Community Teaching Plan: Teaching Experience Paper

 Community Teaching Plan: Teaching Experience Paper

Communities differ in resources, education, access to health facilities, and exposure, among other factors. These differences determine people’s health and vulnerability to health problems. At the community level, health care professionals such as community health nurses have a better understanding of people’s health needs and practical interventions. They also better understand vulnerabilities and how they vary across communities. Awareness of diseases and prevention measures is among the leading strategies for promoting healthy living. Community teaching improves awareness of diseases and their risks, enabling affected and at-risk populations to avoid diseases and improve their overall health.

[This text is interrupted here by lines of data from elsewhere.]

-- ==== Sys2Proof/WellFormed.lean ====
section
/-! DEFINITION. Which terms of Instr an encoding can hold: every field fits in its bits. -/

namespace Sys2Proof

/-- A field value fits in `n` bits. -/
def fits (n v : Nat) : Bool := decide (v < 2 ^ n)
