/-- A warp (R17, R41). -/
structure Warp where
  id : Nat
  ctx : Nat
  launch : Nat
  block : Option Nat
  /-- SR.WARP -/
  number : Nat
  kind : WarpKind
  /-- the enabled-core snapshot it is placed under (R237) -/
  snap : BitVec 256
  /-- R23: core and resident index; none while it waits for room (R365) or its block is swapped out -/
  place : Option (Nat × Nat)
  /-- where it may be placed (R365): the die, and for a pixel warp the cluster, 8 × die + cluster -/
  die : Nat
  cluster : Option Nat
  /-- R26, R27: one form for each register of the allocation -/
  regs : List RegForm
  marks : List Mark
  lanes : Vector Lane 32
  /-- oldest first -/
  ops : List Op
  /-- a number above that of every operation issued (the model's own) -/
  bound : Nat
  /-- operations issued on LD, ST, CP, MX -/
  issued : Vector Nat 4
  fences : List Fence
  /-- SR.ABSENT -/
  absent : Word
  /-- the hint words issued, the run that issued them (R63), and the ready lanes it was selected from (R20) -/
  group : List Word
  groupRun : Mask
  groupReady : Mask
  /-- lanes whose run yielded at the previous issue (R19) -/
  yielded : Mask
  /-- R353: failures of remote stores not yet raised -/
  lateFaults : List OpFault
  /-- R358: 64-bit words of the register file that hold uncorrectable data: a register, and j for its lanes 2j and 2j + 1
  (log 48) -/
  bad : List (Nat × Nat)
  deriving DecidableEq, Repr

inductive BlockState where
  | running
  /-- its pages are unpinned and it holds no core (R197) -/
  | swapped
  deriving DecidableEq, Repr

/-- A block placed on a core. -/
structure Block where
  id : Nat
  ctx : Nat
  launch : Nat
  /-- B of R39 -/
  number : Nat
  core : Nat
  state : BlockState
  scratch : List Cell
  pages : Nat
  /-- scratchpad pages not refilled since the block came back (R162) -/
  unpinned : List Nat
  tiles : List Cell
  tileCount : Nat
  deriving DecidableEq, Repr

/-- A barrier's current phase, and the copies whose arrival it expects (R141, R278). `owner` is the warp (warp scope),
the block (core scope), or the launch with the index that names the participants (R140). -/
structure Bar where
  key : Nat
  scope : Nat
  id : Nat
  owner : Nat
  group : Nat
  phase : Nat
  expected : Nat
  deriving DecidableEq, Repr

/-! ### Launches, jobs, queues -/

structure Level where
  extent : Nat
  domain : Nat
  scope : Nat
  deriving DecidableEq, Repr

/-- A launch record (R235). -/
structure LaunchRec where
  regs : Nat
  partition : Nat
  scratch : Nat
  accum : Nat
  entry : Nat
  trapEntry : Nat
  params : Nat
  spawnCtr : Nat
  dist : Nat
  launchId : Nat
  trace : Nat
  levels : List Level
  deriving DecidableEq, Repr

/-- What the trace of one block holds so far (R332, R333, R338). -/
structure TraceSet where
  block : Nat
  reads : List Nat
  writes : List Nat
  always : Bool
  deriving DecidableEq, Repr

inductive LaunchKind where
  | blocks
  | seed
  /-- R335: the blocks selected -/
  | relaunch (selected : List Nat)
  /-- a relaunch of a traced SEED launch that was selected (R337) -/
  | reseed
  deriving DecidableEq, Repr

/-- A launch, or the run of a relaunch. -/
structure Launch where
  id : Nat
  ctx : Nat
  rec_ : LaunchRec
  kind : LaunchKind
  snapshot : BitVec 256
  /-- R144 item 1 -/
  packet : Nat
  job : Nat
  /-- block numbers started, and those whose warps have all ended -/
  started : List Nat
  ended : List Nat
  /-- R241: the count, where the device holds it -/
  spawned : Nat
  /-- R334 -/
  generation : Nat
  traces : List TraceSet
  /-- blocks whose trace record has been written (R332) -/
  recorded : List Nat
  /-- a relaunch: the launch whose record it runs again (R335) -/
  again : Option Nat
  /-- its SPAWNCTR word has still to be set, and nothing of it runs (R241, R364) -/
  unset : Bool
  deriving DecidableEq, Repr

/-- Where a job comes from: a queue's packet with its index, a graph node, `e.relaunch` (R343). -/
inductive JobSource where
  | packet (queue index : Nat)
  | node (slot node : Nat)
  | relaunch
  deriving DecidableEq, Repr

inductive JobState where
  | held
  | running
  deriving DecidableEq, Repr

/-- A packet taken, a graph node or a queued relaunch that has not completed. -/
structure Job where
  id : Nat
  ctx : Nat
  source : JobSource
  /-- its 64 bytes (R230) -/
  bytes : List Nat
  state : JobState
  /-- enabled-core snapshot attached when it was taken (R237) -/
  snapshot : BitVec 256
  /-- order of taking -/
  order : Nat
  /-- of a packet taken from a queue, kept should the queue be destroyed: the queue's key, the slot's address, the index
  modulo N (R234, R236) -/
  key : Nat
  slot : Nat
  place : Nat
  deriving DecidableEq, Repr

/-- A queue (R152, R155, R156). -/
structure Queue where
  number : Nat
  ring : Nat
  size : Nat
  wAddr : Nat
  rAddr : Nat
  /-- the device's own R -/
  read : Nat
  tail : Nat
  /-- waits for an empty header to become non-zero -/
  stalled : Bool
  /-- the packet read, its slot zeroed, while the store of R waits (R156) -/
  taking : Option (List Nat)
  /-- tells the queue from another that had its number before (the model's own, log 6) -/
  key : Nat
  deriving DecidableEq, Repr

/-- A task graph as the device keeps it (R246, R247). -/
structure Graph where
  nodes : List (List Nat)
  edges : List (Nat × Nat)
  deriving DecidableEq, Repr

/-- A replay in progress (R248). -/
structure Replay where
  graph : Graph
  started : List Nat
  completed : List Nat
  /-- the packet that started it, none for a kick store -/
  job : Option Nat
  deriving DecidableEq, Repr

/-- A graph slot: its graph, a bind that waits for the running replay, patch tables of queued kicks. -/
structure GraphSlot where
  number : Nat
  graph : Option Graph
  rebind : Option (Option Graph)
  pending : List Nat
  running : Option Replay
  deriving DecidableEq, Repr

/-- A record spawned and not yet in a warp (R242): its 16 words and its lane's origin block. -/
structure Record where
  words : List Word
  origin : Nat
  deriving DecidableEq, Repr

/-- A Carafe bin (R243). -/
structure Bin where
  die : Nat
  ctx : Nat
  launch : Nat
  entry : Nat
  records : List Record
  /-- clock at which its timer stood at 0 -/
  since : Nat
  deriving DecidableEq, Repr

/-- A record on a spill ring (R243). -/
structure Spilled where
  die : Nat
  launch : Nat
  entry : Nat
  record : Record
  deriving DecidableEq, Repr

/-! ### Raster -/

/-- A triangle record the binner accepted (R295), in the order of acceptance, with the spawn and the lane it stems from
(R305). -/
structure Triangle where
  verts : List Nat
  seq : Nat
  attr : Nat
  rate : Nat
  op : Nat
  lane : Nat
  deriving DecidableEq, Repr

/-- The header fields a pass copies at its close (R307). -/
structure SetCopy where
  count : Nat
  xmin : Nat
  ymin : Nat
  xmax : Nat
  ymax : Nat
  tile : Nat
  leaf : Nat
  reject : Nat
  nleaf : Nat
  leafb : Nat
  permb : Nat
  attBase : Nat
  attFmt : Nat
  deriving DecidableEq, Repr

inductive FragState where
  /-- its pixel lane is live and has not emitted -/
  | pending
  | emitted (value : Nat)
  /-- applied, dropped, or its lane exited without emitting -/
  | settled
  deriving DecidableEq, Repr

/-- A fragment of one sample (R298, R310): the sample, its place in the list order of R296, its pixel lane. -/
structure Frag where
  sample : Nat
  order : Nat
  warp : Nat
  lane : Nat
  state : FragState
  deriving DecidableEq, Repr

/-- A leaf as read (R308): its tile, and the samples that can be covered, in leaf order: index and snapped point. -/
structure LeafData where
  tile : Nat
  points : List (Nat × Nat × Nat)
  deriving DecidableEq, Repr

/-- A raster unit at work (R298, R306, R315): its cluster, 8 × die + cluster, its leaf, what it has read of it, and the place in
the tile's list of the first primitive whose pixel warps it has not formed. -/
structure RasterUnit where
  cluster : Nat
  leaf : Nat
  data : Option LeafData
  next : Nat
  deriving DecidableEq, Repr

/-- A pass (R295, R301). -/
structure Pass where
  id : Nat
  ctx : Nat
  slot : Nat
  launch : Nat
  /-- R337 -/
  origin : Nat
  setAddr : Nat
  pixel : Nat
  att : Nat
  op : Nat
  done : Nat
  doneVal : Nat
  open_ : Bool
  tris : List Triangle
  copy : Option SetCopy
  /-- dies with an enabled core at the close (R305) -/
  dies : List Nat
  /-- leaves not yet handed to a raster unit, in leaf order -/
  leaves : List Nat
  units : List RasterUnit
  frags : List Frag
  /-- R366: cause of the first error-log entry written for it -/
  failed : Option Nat
  deriving DecidableEq, Repr

/-- A Thicket build in progress (R294, R304). -/
structure Build where
  id : Nat
  ctx : Nat
  launch : Nat
  origin : Nat
  setAddr : Nat
  /-- as read; one byte, the value of STATUS, once only that is left to write; none once only the end is left -/
  header : List Nat
  /-- the `e.ssbld` that started it, or none for a build record -/
  op : Option Nat
  /-- the block whose scratchpad its addresses name, if any -/
  block : Option Nat
  done : Nat
  doneVal : Nat
  /-- why it failed, once STATUS = 3 is to be written or is written; only that and the end are left then -/
  fault : Option OpFault
  deriving DecidableEq, Repr

/-! ### Contexts -/

/-- A page being moved or made private (R173, R175): lines still at the old frame. -/
structure Move where
  page : Nat
  size : Nat
  oldFrame : Nat
  newFrame : Nat
  pulled : List Nat
  deriving DecidableEq, Repr

/-- A traced launch registered with its context (R331). -/
structure Traced where
  launchId : Nat
  launch : Nat
  rec_ : LaunchRec
  /-- it is a SEED launch (R337) -/
  seed : Bool
  deriving DecidableEq, Repr

/-- Pre-emption (R315, R316): the clock of the request; whether pixel warps are stopped too and state is saved. -/
inductive Preempt where
  | running
  | stopping (since : Nat) (host seq : Nat)
  | saved
  deriving DecidableEq, Repr

/-- A context (R228). -/
structure Ctx where
  number : Nat
  live : Bool
  /-- R348 -/
  host : Nat
  root : Nat
  trapBase : Nat
  logCount : Nat
  queues : List Queue
  slots : List GraphSlot
  ringBase : List Nat
  ringLog : Nat
  spilled : List Spilled
  spawnTimer : Nat
  hangExp : Nat
  swapUs : Nat
  /-- the descriptors set; an entry not listed is all zeros (R267) -/
  tensors : List Tensor
  /-- R363: per core the tags clear; a core not listed has every tag set -/
  tagsClear : List (Nat × DWord)
  /-- R334 -/
  generation : Nat
  stamps : List (Nat × Nat)
  traced : List Traced
  /-- traced works started and not completed (R339) -/
  tracedRunning : Nat
  /-- handles in use have been given up to this number (R146) -/
  lastHandle : Nat
  /-- R170: states 1 and 3 of pages, by page base -/
  residency : List (Nat × Nat)
  moves : List Move
  /-- R174: page and the clock until which requests are answered by a remote mapping -/
  holds : List (Nat × Nat)
  /-- R174: page and a die that reaches it through a remote mapping -/
  farMaps : List (Nat × Nat)
  stepping : Bool
  /-- ranges 0 to 3: base and length; length 0 is none -/
  watches : List (Nat × Nat)
  preempt : Preempt
  egressTargets : BitVec 256
  egressRates : List Nat
  /-- R250: the clock from which the hang detector's count runs, later by the clocks that do not count -/
  hangSince : Nat
  /-- R351: inbound requests dropped since the last trap, and that trap's clock -/
  dropped : Nat
  droppedTrap : Option Nat
  /-- writes of the trap area and of failed completion words that wait for a page (R229, R233, R364) -/
  pendingWrites : List (Nat × List Nat)
  deriving DecidableEq, Repr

The purpose of this paper is to describe the community teaching experience, including the summary of the teaching plan, the epidemiological rationale for the topic, evaluation, community response, and areas of strengths and improvement.


Summary of Teaching Plan

Elderly adults are a vulnerable population, primarily due to their advancing age and deteriorating physical and mental health. As they advance in age, elderly adults also become more dependent on other people for caregiving. The other defining characteristic is a high risk for physical injuries due to decreased bone density and low engagement in physical exercises. As a result, teaching this population is vital for enhancing their understanding of health, illness, and well-being in old age and how to live a quality life overall.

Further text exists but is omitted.